Task to carry out — Both the line below containing "(j ≠ k.val))) ∧" and the line containing "(∀ (n : Fin 48) (t0", along with every line between them, should be repeated exactly; no other line belongs in the answer.

------

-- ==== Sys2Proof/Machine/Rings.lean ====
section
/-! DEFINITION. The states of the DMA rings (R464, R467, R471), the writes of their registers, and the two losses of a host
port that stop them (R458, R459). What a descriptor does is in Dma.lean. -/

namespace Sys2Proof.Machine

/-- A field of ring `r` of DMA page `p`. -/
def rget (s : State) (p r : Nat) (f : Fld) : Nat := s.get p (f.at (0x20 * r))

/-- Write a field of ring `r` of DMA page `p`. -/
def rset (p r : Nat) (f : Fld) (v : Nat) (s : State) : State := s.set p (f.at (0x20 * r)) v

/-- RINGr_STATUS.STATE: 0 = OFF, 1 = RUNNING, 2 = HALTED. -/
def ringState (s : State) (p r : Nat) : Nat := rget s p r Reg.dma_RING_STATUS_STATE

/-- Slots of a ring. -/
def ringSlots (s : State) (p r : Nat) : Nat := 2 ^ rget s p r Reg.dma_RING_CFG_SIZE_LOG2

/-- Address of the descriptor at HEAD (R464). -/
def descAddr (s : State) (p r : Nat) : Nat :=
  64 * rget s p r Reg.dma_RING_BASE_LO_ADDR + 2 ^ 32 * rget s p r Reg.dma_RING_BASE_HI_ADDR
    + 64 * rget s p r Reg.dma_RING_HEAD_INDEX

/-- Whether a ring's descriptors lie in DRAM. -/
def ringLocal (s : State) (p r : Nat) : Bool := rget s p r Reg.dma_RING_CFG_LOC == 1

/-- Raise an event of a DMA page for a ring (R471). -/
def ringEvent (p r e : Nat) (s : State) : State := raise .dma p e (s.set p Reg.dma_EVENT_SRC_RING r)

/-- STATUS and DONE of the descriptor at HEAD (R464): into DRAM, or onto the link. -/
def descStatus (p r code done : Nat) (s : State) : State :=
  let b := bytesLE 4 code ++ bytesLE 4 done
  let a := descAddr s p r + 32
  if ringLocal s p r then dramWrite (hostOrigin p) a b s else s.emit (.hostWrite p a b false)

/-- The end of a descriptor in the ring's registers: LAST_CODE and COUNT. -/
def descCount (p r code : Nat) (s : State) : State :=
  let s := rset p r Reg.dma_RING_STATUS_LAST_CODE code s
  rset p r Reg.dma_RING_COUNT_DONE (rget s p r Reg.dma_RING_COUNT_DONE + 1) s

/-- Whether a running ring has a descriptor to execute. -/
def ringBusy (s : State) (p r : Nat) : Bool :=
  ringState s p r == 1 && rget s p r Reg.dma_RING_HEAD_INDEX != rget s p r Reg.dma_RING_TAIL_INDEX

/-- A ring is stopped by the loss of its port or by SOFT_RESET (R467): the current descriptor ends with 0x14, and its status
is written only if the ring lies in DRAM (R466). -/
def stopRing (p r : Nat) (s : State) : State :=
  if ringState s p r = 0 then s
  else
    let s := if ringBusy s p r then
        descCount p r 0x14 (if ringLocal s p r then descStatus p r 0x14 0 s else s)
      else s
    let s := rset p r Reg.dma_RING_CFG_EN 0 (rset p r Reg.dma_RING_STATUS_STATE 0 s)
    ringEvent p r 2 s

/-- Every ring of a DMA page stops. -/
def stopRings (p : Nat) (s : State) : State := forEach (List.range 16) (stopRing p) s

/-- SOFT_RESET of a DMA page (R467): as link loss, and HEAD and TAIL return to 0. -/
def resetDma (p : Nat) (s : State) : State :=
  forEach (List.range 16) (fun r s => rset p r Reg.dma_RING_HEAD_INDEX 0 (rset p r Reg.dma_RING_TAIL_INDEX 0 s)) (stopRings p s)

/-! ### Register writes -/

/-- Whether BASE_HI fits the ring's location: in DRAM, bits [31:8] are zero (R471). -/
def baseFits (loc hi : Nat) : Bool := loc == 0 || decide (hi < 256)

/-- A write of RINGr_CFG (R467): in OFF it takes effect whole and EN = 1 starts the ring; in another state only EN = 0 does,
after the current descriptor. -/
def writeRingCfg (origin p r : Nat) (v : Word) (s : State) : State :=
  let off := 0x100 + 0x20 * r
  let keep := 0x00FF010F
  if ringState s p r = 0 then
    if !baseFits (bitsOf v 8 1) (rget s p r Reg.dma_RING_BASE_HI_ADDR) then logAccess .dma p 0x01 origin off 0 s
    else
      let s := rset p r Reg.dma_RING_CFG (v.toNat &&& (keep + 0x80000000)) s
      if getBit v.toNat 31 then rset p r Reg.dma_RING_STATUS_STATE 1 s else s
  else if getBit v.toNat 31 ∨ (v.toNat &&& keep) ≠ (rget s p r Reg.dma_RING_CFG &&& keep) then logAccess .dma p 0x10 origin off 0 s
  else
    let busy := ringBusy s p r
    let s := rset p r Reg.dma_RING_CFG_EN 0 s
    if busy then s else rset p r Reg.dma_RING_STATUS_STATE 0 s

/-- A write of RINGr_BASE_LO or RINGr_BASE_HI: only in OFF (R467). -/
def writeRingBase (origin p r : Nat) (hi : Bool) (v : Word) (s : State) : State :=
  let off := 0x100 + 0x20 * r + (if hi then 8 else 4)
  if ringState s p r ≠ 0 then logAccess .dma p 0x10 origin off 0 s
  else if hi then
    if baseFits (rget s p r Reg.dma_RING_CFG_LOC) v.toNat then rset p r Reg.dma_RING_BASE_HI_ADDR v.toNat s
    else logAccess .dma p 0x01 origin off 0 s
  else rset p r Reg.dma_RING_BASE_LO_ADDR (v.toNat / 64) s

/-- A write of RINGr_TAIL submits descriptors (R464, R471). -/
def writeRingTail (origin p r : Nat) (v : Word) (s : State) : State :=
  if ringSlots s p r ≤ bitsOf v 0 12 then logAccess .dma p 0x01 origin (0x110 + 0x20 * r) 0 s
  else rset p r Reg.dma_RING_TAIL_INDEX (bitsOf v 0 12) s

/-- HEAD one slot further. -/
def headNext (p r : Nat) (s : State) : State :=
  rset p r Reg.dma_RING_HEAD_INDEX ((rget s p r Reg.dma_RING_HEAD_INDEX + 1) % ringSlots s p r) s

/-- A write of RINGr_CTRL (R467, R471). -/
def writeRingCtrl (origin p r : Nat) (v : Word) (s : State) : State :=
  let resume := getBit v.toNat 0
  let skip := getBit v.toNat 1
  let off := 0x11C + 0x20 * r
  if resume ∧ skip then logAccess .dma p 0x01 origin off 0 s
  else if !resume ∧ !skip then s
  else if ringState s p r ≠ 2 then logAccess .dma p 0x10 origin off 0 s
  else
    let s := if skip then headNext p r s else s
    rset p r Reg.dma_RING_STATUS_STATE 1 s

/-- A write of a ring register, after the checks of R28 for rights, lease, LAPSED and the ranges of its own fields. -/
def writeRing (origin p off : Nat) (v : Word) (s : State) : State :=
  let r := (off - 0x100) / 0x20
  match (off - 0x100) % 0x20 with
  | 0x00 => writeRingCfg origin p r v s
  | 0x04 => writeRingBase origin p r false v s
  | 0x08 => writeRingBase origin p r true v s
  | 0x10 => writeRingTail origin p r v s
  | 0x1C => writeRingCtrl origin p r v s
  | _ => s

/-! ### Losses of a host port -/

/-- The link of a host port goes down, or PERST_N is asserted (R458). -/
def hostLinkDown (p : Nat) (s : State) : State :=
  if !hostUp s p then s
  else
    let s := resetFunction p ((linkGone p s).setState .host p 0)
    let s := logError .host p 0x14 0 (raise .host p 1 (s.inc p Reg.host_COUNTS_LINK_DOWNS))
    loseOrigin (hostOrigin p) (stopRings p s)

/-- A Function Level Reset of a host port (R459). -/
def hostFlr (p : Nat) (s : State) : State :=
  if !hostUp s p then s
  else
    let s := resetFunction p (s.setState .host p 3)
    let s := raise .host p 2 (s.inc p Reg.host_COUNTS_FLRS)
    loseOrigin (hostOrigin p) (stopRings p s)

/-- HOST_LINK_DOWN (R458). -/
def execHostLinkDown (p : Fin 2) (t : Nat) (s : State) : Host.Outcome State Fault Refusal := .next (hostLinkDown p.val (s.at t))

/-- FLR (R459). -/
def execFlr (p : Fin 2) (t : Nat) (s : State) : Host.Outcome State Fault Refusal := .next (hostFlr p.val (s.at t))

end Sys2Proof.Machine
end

------

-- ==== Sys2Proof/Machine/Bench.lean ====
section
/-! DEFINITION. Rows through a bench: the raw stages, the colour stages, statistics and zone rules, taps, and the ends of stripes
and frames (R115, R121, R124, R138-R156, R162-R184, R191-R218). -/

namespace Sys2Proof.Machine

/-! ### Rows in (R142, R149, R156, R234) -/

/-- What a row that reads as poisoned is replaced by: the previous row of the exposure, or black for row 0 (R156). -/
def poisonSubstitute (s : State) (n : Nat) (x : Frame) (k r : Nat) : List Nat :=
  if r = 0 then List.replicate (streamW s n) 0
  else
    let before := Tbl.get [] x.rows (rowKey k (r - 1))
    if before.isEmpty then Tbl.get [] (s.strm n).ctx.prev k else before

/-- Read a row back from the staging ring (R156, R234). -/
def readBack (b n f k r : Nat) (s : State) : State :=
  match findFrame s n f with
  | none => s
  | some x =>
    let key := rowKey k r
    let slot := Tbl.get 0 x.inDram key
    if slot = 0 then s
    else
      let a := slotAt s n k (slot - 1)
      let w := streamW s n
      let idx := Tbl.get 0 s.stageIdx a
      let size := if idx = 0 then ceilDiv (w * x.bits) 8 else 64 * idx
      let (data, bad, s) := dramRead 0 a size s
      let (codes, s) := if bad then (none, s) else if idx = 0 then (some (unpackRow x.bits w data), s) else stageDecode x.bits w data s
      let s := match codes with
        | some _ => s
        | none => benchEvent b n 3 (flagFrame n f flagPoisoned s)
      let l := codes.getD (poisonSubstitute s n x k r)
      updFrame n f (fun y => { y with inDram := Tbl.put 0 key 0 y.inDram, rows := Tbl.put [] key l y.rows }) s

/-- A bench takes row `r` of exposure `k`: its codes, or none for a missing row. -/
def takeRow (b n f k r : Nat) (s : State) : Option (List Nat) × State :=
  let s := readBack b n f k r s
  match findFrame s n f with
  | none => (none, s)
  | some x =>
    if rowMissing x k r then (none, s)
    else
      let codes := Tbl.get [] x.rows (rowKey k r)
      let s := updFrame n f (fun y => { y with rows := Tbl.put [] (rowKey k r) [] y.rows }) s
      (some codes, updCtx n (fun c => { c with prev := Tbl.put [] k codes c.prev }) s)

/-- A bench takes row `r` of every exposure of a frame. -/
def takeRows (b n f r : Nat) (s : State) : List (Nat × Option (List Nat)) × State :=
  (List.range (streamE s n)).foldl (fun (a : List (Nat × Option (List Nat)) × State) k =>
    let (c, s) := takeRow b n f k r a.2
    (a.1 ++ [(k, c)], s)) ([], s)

------

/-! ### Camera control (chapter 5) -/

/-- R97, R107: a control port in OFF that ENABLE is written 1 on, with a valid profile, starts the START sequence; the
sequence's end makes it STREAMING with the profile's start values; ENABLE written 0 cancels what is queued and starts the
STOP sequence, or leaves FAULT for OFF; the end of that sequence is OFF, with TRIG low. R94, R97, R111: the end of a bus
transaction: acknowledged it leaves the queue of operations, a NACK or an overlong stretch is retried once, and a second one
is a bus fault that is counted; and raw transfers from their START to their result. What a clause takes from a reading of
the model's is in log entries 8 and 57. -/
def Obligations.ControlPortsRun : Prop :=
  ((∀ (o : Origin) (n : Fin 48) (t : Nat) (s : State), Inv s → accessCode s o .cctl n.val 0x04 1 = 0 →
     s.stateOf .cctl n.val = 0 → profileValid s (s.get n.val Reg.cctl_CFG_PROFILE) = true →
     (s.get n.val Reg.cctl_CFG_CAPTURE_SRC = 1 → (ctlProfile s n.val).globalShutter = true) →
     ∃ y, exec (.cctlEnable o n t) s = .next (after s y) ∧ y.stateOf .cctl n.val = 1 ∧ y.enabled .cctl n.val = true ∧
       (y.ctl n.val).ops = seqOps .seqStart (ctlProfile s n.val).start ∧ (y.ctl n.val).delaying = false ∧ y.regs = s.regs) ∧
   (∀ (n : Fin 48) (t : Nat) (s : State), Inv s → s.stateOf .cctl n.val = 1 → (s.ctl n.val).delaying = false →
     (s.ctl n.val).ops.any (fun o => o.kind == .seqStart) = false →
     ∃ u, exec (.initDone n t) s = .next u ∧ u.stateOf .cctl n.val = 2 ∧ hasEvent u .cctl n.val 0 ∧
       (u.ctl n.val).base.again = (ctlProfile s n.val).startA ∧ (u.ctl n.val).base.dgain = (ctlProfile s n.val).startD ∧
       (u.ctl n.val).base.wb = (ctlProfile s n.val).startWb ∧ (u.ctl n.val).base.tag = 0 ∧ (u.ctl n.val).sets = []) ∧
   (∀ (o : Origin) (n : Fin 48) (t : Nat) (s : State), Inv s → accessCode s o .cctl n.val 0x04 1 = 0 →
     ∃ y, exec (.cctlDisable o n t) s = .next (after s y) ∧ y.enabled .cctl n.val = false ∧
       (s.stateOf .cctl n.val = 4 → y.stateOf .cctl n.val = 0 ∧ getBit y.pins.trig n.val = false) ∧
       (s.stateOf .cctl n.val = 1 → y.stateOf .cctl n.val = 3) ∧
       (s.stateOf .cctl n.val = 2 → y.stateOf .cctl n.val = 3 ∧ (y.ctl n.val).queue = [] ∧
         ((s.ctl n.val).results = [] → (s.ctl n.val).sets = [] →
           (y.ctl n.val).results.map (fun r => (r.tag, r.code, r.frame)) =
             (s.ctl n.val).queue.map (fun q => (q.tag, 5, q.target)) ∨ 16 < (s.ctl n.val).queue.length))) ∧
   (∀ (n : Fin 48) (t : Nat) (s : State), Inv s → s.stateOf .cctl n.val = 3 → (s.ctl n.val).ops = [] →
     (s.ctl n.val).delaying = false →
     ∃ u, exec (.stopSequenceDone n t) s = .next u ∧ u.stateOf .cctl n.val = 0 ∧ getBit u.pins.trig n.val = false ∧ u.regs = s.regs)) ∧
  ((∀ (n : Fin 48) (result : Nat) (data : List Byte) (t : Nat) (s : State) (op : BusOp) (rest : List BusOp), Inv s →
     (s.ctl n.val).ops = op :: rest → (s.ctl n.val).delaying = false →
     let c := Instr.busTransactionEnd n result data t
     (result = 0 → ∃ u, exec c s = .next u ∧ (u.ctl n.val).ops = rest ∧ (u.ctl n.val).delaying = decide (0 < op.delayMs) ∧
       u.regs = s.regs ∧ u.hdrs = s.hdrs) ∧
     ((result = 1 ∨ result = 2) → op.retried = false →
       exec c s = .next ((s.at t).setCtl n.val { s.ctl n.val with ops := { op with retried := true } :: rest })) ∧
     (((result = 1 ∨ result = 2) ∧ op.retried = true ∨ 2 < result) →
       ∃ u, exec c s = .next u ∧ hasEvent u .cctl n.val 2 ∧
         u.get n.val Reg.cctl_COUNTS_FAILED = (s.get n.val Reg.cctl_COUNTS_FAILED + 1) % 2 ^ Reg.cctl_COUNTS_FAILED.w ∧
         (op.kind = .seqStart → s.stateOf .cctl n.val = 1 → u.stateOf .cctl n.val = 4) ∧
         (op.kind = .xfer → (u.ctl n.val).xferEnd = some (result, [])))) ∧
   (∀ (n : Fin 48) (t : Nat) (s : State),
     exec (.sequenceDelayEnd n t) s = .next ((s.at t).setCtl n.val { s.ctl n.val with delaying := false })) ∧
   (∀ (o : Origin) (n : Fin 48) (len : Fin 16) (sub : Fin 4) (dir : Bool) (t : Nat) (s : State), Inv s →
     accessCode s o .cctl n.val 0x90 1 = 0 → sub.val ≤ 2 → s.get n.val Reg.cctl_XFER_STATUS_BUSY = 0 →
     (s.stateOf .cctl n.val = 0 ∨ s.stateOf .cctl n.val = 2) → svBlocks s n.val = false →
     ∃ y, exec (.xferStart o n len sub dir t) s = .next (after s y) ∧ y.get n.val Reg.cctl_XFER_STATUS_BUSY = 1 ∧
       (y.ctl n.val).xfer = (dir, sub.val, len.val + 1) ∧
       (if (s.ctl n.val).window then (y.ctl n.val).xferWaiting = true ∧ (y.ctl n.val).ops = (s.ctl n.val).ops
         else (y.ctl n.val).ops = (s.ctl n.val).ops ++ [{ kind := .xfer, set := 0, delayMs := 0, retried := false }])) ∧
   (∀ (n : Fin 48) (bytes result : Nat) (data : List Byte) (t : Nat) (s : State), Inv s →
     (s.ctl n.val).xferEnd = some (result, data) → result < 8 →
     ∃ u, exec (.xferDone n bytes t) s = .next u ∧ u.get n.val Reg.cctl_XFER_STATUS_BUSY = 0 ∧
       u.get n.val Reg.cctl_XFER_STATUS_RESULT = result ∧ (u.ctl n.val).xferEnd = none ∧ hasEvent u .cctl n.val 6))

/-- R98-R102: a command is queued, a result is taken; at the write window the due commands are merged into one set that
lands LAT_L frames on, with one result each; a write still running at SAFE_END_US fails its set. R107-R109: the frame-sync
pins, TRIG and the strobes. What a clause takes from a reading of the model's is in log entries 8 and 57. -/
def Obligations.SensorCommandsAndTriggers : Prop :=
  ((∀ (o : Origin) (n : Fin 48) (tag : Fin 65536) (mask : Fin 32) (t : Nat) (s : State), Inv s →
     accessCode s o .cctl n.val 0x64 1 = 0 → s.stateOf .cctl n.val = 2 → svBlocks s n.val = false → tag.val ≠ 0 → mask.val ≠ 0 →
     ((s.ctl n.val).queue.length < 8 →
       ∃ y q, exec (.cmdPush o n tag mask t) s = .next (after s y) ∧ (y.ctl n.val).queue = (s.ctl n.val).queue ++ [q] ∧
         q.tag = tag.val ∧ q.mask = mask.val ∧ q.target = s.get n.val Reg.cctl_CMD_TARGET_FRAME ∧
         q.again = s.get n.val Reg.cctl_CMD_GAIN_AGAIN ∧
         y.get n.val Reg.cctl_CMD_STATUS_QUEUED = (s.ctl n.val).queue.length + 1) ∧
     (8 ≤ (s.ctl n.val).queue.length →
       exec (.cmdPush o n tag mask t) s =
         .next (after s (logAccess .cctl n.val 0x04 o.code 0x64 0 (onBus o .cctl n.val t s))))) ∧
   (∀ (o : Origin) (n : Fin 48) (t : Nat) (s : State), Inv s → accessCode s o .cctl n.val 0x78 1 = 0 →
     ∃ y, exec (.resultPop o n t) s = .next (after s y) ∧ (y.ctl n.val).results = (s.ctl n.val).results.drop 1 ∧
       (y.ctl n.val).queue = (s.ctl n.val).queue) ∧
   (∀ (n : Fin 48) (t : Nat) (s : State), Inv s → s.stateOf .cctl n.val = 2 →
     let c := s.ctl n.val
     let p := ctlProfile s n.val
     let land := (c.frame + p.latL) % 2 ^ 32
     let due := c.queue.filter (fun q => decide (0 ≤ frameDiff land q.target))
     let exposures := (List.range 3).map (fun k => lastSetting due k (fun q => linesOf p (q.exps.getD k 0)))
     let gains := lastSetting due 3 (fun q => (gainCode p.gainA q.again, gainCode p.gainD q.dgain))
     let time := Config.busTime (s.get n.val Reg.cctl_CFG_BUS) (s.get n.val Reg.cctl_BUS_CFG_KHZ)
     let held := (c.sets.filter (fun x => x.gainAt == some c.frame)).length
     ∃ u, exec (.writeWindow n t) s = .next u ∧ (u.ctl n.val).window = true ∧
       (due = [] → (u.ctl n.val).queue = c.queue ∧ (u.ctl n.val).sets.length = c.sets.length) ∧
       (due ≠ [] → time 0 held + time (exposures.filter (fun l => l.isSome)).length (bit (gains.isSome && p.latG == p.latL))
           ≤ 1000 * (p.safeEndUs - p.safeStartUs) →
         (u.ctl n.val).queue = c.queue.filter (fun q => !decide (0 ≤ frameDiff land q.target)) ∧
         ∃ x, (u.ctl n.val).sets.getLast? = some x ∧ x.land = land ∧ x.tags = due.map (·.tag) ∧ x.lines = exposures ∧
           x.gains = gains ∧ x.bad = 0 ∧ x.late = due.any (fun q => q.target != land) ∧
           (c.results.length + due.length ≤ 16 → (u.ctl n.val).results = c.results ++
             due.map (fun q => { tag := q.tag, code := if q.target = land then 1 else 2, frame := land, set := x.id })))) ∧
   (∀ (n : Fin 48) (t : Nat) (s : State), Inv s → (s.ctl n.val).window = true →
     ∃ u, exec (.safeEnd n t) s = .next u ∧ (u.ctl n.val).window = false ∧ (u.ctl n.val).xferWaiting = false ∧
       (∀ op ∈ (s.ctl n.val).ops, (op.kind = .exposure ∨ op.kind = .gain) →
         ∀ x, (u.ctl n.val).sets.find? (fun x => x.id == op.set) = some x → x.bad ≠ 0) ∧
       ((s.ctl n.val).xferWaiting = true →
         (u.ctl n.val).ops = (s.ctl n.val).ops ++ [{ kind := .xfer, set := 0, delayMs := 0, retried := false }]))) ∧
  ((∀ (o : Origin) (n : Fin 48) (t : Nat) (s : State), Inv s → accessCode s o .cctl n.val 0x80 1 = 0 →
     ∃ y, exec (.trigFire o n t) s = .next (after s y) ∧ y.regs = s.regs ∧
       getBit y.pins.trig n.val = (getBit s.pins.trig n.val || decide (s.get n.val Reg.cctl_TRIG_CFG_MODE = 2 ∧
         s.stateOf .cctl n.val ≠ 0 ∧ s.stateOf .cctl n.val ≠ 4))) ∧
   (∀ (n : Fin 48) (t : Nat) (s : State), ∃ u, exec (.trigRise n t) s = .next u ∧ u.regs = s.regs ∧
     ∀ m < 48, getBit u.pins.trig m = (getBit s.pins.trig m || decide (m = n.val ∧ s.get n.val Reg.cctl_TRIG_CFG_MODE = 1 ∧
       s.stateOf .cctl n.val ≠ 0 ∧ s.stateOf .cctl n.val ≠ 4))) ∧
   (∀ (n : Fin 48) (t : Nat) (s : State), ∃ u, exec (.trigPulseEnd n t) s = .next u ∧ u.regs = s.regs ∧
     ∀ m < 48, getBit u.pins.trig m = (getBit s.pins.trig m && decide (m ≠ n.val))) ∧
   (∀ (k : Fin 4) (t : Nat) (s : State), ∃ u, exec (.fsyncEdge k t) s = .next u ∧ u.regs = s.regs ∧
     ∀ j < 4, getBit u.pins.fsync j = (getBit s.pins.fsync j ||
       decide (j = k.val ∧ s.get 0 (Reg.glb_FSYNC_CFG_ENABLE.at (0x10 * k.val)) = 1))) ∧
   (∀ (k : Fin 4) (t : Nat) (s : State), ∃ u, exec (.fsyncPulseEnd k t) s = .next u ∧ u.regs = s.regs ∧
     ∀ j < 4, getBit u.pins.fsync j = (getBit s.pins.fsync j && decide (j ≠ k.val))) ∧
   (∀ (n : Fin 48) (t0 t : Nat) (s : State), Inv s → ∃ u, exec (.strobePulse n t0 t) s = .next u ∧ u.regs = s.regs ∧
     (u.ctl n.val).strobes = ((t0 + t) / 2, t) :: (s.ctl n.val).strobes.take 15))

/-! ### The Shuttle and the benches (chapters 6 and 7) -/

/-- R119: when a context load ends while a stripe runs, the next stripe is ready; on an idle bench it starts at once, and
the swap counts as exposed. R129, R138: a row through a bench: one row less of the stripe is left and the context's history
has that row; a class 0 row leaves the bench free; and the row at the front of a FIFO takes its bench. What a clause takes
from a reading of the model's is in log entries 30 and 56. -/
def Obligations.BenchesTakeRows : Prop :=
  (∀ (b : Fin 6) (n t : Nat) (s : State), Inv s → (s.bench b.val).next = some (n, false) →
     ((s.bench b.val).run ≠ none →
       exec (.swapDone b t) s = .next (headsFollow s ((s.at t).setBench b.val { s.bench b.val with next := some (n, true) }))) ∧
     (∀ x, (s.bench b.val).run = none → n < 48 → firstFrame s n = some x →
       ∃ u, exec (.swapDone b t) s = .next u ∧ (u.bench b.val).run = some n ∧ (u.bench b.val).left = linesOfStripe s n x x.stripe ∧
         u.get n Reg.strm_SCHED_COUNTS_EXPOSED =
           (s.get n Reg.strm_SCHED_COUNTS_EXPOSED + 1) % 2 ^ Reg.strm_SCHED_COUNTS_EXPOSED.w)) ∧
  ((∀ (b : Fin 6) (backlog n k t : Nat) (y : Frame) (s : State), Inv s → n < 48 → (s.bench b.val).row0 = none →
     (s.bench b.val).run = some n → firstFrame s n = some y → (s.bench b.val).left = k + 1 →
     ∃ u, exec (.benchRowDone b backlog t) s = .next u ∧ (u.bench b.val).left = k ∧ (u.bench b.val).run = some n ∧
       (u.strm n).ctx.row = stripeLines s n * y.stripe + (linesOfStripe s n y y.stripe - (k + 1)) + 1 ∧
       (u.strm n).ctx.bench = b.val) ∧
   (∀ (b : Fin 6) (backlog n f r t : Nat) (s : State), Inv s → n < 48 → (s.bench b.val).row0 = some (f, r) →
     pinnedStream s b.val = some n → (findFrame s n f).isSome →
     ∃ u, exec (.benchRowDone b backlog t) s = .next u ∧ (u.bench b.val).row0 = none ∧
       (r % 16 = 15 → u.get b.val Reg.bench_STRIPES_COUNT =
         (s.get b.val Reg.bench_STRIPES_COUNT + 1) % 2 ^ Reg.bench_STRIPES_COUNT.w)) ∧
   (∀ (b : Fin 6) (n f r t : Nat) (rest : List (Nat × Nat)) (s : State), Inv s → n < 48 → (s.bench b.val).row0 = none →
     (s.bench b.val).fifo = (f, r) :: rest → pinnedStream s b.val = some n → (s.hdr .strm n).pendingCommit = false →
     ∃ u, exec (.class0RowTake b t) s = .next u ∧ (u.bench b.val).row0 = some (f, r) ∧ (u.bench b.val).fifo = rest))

------

Result of the task —
     ∀ j < 4, getBit u.pins.fsync j = (getBit s.pins.fsync j && decide (j ≠ k.val))) ∧
   (∀ (n : Fin 48) (t0 t : Nat) (s : State), Inv s → ∃ u, exec (.strobePulse n t0 t) s = .next u ∧ u.regs = s.regs ∧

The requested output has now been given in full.